Heightened fear of Interest rate hike in the UK, concerns of inflation locally, and outflow of funds from the local bourse has all added to the weakening of the ringgit, economists chimed in to say. This morning the ringgit slid further to open at 4.30 from 4.28 at yesterday’s close
They add that the bearish phase of the ringgit would remain throughout the year with the ringgit trading around 4.26 to 4.28 throughout the year.
Chief Economist and Head of AMBank Research at AmBank Group, Dr Anthony Dass said that the currency was trading around 4.28 and part of the reason was the strengthening of the dollar, driven by aggressive rate expectations with the May hike expectations to be 50bps and continue rising for the following two FOMC meetings.
He said that also the large-scale quantitative tightening (QT) of US$95billion a month further added to the strengthening of the dollar. “The QT is expected to cause a reversal of fund flows from the EM markets, including Malaysia,” he said
Anthony said that foreign equity flows have been in a net buying position until recently but since April 12, the KLCI has seen being seeing foreign net outflows with net selling of RM38 billion. “This is in tandem with the MSCI Emerging Index that has been declining quite substantially since 21 March 2022.

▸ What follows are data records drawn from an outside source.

/-- A row is complete, its parity programmed: its units are mapped and leave the buffer, and write-through commands see their pieces done. -/
def State.finishRow (s : State) (b : Band) : State :=
  let mine := fun (w : WUnit) => match w.loc with
    | some l => b.members.contains (locDie l, locBlk l) && decide (locPage l = b.row)
    | none => false
  let done := (s.buf b.slice).filter mine
  let s1 := done.foldl (fun t w => t.mapUnit b.slice w) s
  let s2 := s1.setBuf b.slice ((s1.buf b.slice).filter (fun w => !mine w))
  let left := fun (p : Nat) => (List.range 4).any (fun k => (s2.buf k).any (fun w => decide (w.piece = p)))
  let cmds := s2.nv.cmds.map (fun (c : NvCmd) => { c with unprog := c.unprog.filter left })
  let last := decide (b.row + 1 = 2048)
  let b1 : Band := { b with row := b.row + 1, col := 0, isOpen := !last, closedAt := if last then s.ftSec else b.closedAt }
  let parity := (s2.addFld (F.AFF_MEDIA_BYTES b.slice) 65536).flashBytes b.slice ((b.members.getD (b.row % max 1 b.members.length) (0, 0)).1) 74368
  ({ parity with nv.cmds := cmds }.setBand b1).showWbuf b.slice

/-- The dirty map pages and zone indexes of slice k, as codewords that fill a page up (R374). -/
def State.dirtyUnits (s : State) (k n : Nat) : State × List WUnit :=
  let mine := (s.flash.dirty.filter (fun pg => decide (s.unitSlice (pg / 2 ^ 32)
    (if bitOf pg 31 then pg % 2 ^ 31 * zoneSize else pg % 2 ^ 31 * 512) = k))).take n
  let s1 := { s with flash.dirty := s.flash.dirty.filter (fun pg => !mine.contains pg) }
  mine.foldl (fun (acc : State × List WUnit) pg =>
    let r := acc.1.nextSeq k
    let w : WUnit := { piece := 0, nsid := 0, unit := pg, typ := if bitOf pg 31 then 2 else 1, seq := r.2, first := true, last := true, len := 1, data := [] }
    (r.1.setBuf k (r.1.buf k ++ [w]), acc.2 ++ [w])) (s1, [])

/-- The open band of slice k, opening one where there is none. -/
def State.useBand (s : State) (k : Nat) : State × Option Band :=
  match s.flash.bands.find? (fun b => decide (b.slice = k) && b.isOpen) with
  | some b => (s, some b)
  | none => s.openBand k

/-- A member page is programmed with status ok. -/
def State.programmed (s : State) (k : Nat) (b : Band) (page : List WUnit) : State :=
  let room := if page.any s.segUnit then 0 else 16 - page.length
  let d := s.dirtyUnits k room
  let s1 := d.1.programPage b (page ++ d.2)
  let s2 := (s1.addFld (F.AFF_MEDIA_BYTES k) 65536).flashBytes k b.member.1 74368
  let b1 : Band := { b with col := b.col + 1 }
  if b1.members.length ≤ b1.col + 1 then s2.finishRow b1 else s2.setBand b1

/-- A program fails (R394): the band is closed at the row, what the row held is programmed again elsewhere, the block's other valid data is
moved, and the block is retired. -/
def State.programFailed (s : State) (k : Nat) (b : Band) : State :=
  let m := b.member
  let s1 := (s.satFld (F.AFF_PROG_FAIL k) 1).flashBytes k m.1 74368
  let again := (s1.buf k).map (fun (w : WUnit) => match w.loc with
    | some l => if b.members.contains (locDie l, locBlk l) ∧ locPage l = b.row then { w with loc := none } else w
    | none => w)
  let s2 := (s1.setBuf k again).setBand { b with isOpen := false, closedAt := s1.ftSec }
  let s3 := s2.queueMoves k (s2.validIn k (fun l => decide (locDie l = m.1 ∧ locBlk l = m.2)))
  s3.retireBlock k m.1 m.2

/-! Reads and the recovery ladder (R381, R383 to R385, R391). -/

/-- The stage at which a codeword decodes, as the die's state forces it (R383, R385, R395): a lost codeword stays lost; a die that is not ONLINE is read through parity, which
another such member in the row defeats. -/
def State.forcedStage (s : State) (k l : Nat) (stage : Option Nat) : Option Nat :=
  let bad := fun x => decide (s.dieState k x ≠ dieOnline)
  if (Map.find? s.flash.cells (cellKey k l)).isNone then none
  else if !bad (locDie l) then stage
  else match s.bandOf k (locDie l) (locBlk l) with
    | some b => if (b.members.filter (fun m => bad m.1)).length = 1 then some 11 else none
    | none => none

/-- Thirty days and twenty-four hours in ticks. -/
def ticks30d : Nat := 30 * 86400 * ticksPerSec
def ticks24h : Nat := 86400 * ticksPerSec

/-- Put the relocated copy of a unit in the buffer (R380, R384). -/
def State.relocate (s : State) (k nsid u l : Nat) : State :=
  match Map.find? s.flash.cells (cellKey k l) with
  | none => s
  | some c =>
    let r := s.nextSeq k
    let w : WUnit := { piece := 0, nsid := nsid, unit := u, seq := r.2, first := true, last := true, len := 1, data := c.data, reloc := some l }
    r.1.setBuf k (r.1.buf k ++ [w])

/-- What a successful stage does to the block (R384, R385). -/
def State.ladderDone (s : State) (k l stage bits : Nat) : State :=
  let x := locDie l
  let b := locBlk l
  let v := s.blk k x b
  let s0 := s.incFld (F.AFF_READ_STAGE k (min stage 11))
  let mark := decide (s.fld (F.AFF_REFRESH_STAGE k) ≤ stage) || (decide (stage = 0) && decide (s.fld (F.AFF_REFRESH_BITS k) < bits))
  let v1 : Blk := { v with offset := if 2 ≤ stage ∧ stage ≤ 9 then stage - 1 else v.offset, refresh := v.refresh || mark }
  let s1 := s0.setBlk k x b v1
  if stage ≠ 11 ∨ s.dieState k x ≠ dieOnline then s1
  else
    let again := match v.rebuilt with
      | some t => decide (s.time.mono < t + ticks30d)
      | none => false
    let s2 := s1.setBlk k x b { v1 with rebuilt := some s.time.mono, offset := 0 }
    let s3 := match s2.bandOf k x b with
      | some bd => if bd.isOpen ∨ bd.moving ≠ 0 then s2 else s2.moveBand bd 5
      | none => s2
    if again then s3.retireBlock k x b else s3

/-- A lost map page or zone index (R385): every unit it mapped reports MEDIA_MAP_LOST. -/
def State.losePage (s : State) (pg : Nat) : State :=
  let hit := fun (key : Nat) => decide (s.mapPage (key / 2 ^ 40) (key % 2 ^ 40) = pg)
  let lost := (s.flash.map.filter (fun e => hit e.1)).map (fun e => e.1)
  { s with flash.map := s.flash.map.filter (fun e => !hit e.1), flash.mapLost := s.flash.mapLost ++ lost,
           flash.mapDir := Map.erase s.flash.mapDir pg }

/-- Put a page in the map cache of slice k. -/
def State.cachePage (s : State) (k pg : Nat) : State :=
  let l := s.flash.mapCache.getD k []
  { s with flash.mapCache := s.flash.mapCache.set k ((pg :: l.erase pg).take (s.fld (F.AFF_MAP_CACHE_GIB k) * 2 ^ 18)) }

/-- A patrol read has finished; with the last codeword of a page, a page is counted, and with the last page the pass ends (R392). -/
def State.patrolDone (s : State) (k l : Nat) : State :=
  let rest := (s.flash.patrol.getD k []).erase l
  let s0 := { s with flash.patrol := s.flash.patrol.set k rest }
  let s1 := if rest.any (fun x => decide (x % 2 ^ 31 = l % 2 ^ 31)) then s0 else s0.incFld (F.AFF_PATROL_PAGES k)
  if rest.isEmpty then s1.setFld (F.AFF_PATROL_PASS k) s1.ftSec else s1

/-! Retirement of dies (R366, R395). -/

/-- A die begins to retire. -/
def State.retireDie (s : State) (k x : Nat) : State :=
  if s.dieState k x ≠ dieOnline then s
  else
    let s1 := { s.setFld (F.FL_DIE_STATE_STATE k x) dieRetiring with flash.degraded := true }
    let s2 := (s1.raise (F.AFF_INT_STATUS_DIE_RETIRED_SEEN k) (R.AFF_INT_ENABLE k)).showBands k
    if (s2.onlineDies k).length < 4 then s2.goReadOnly else s2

Another economist said that Bank Negara Malaysia not wanting to hike the rates in the near-term inspite of the inflationary pressures and possible rate hikes in the US is likely to put downward pressure on the ringgit.
In addition, he said that the recent introduction of minimum wage is likely to fuel an increase in aggregate demand that is likely to put further pressure on prices.
Another reason, he attributes to the weakening of the ringgit was that the prolonged slowdown in China would have substantial global spillovers adding that the IMF had cut China’s growth rate to around 4.4% from the projected 5.5% this year.
He said that t Malaysia being the largest trading partner would not be spared economically from China’s tailspin following the widespread Covid 19 lockdowns and supply chain disruptions.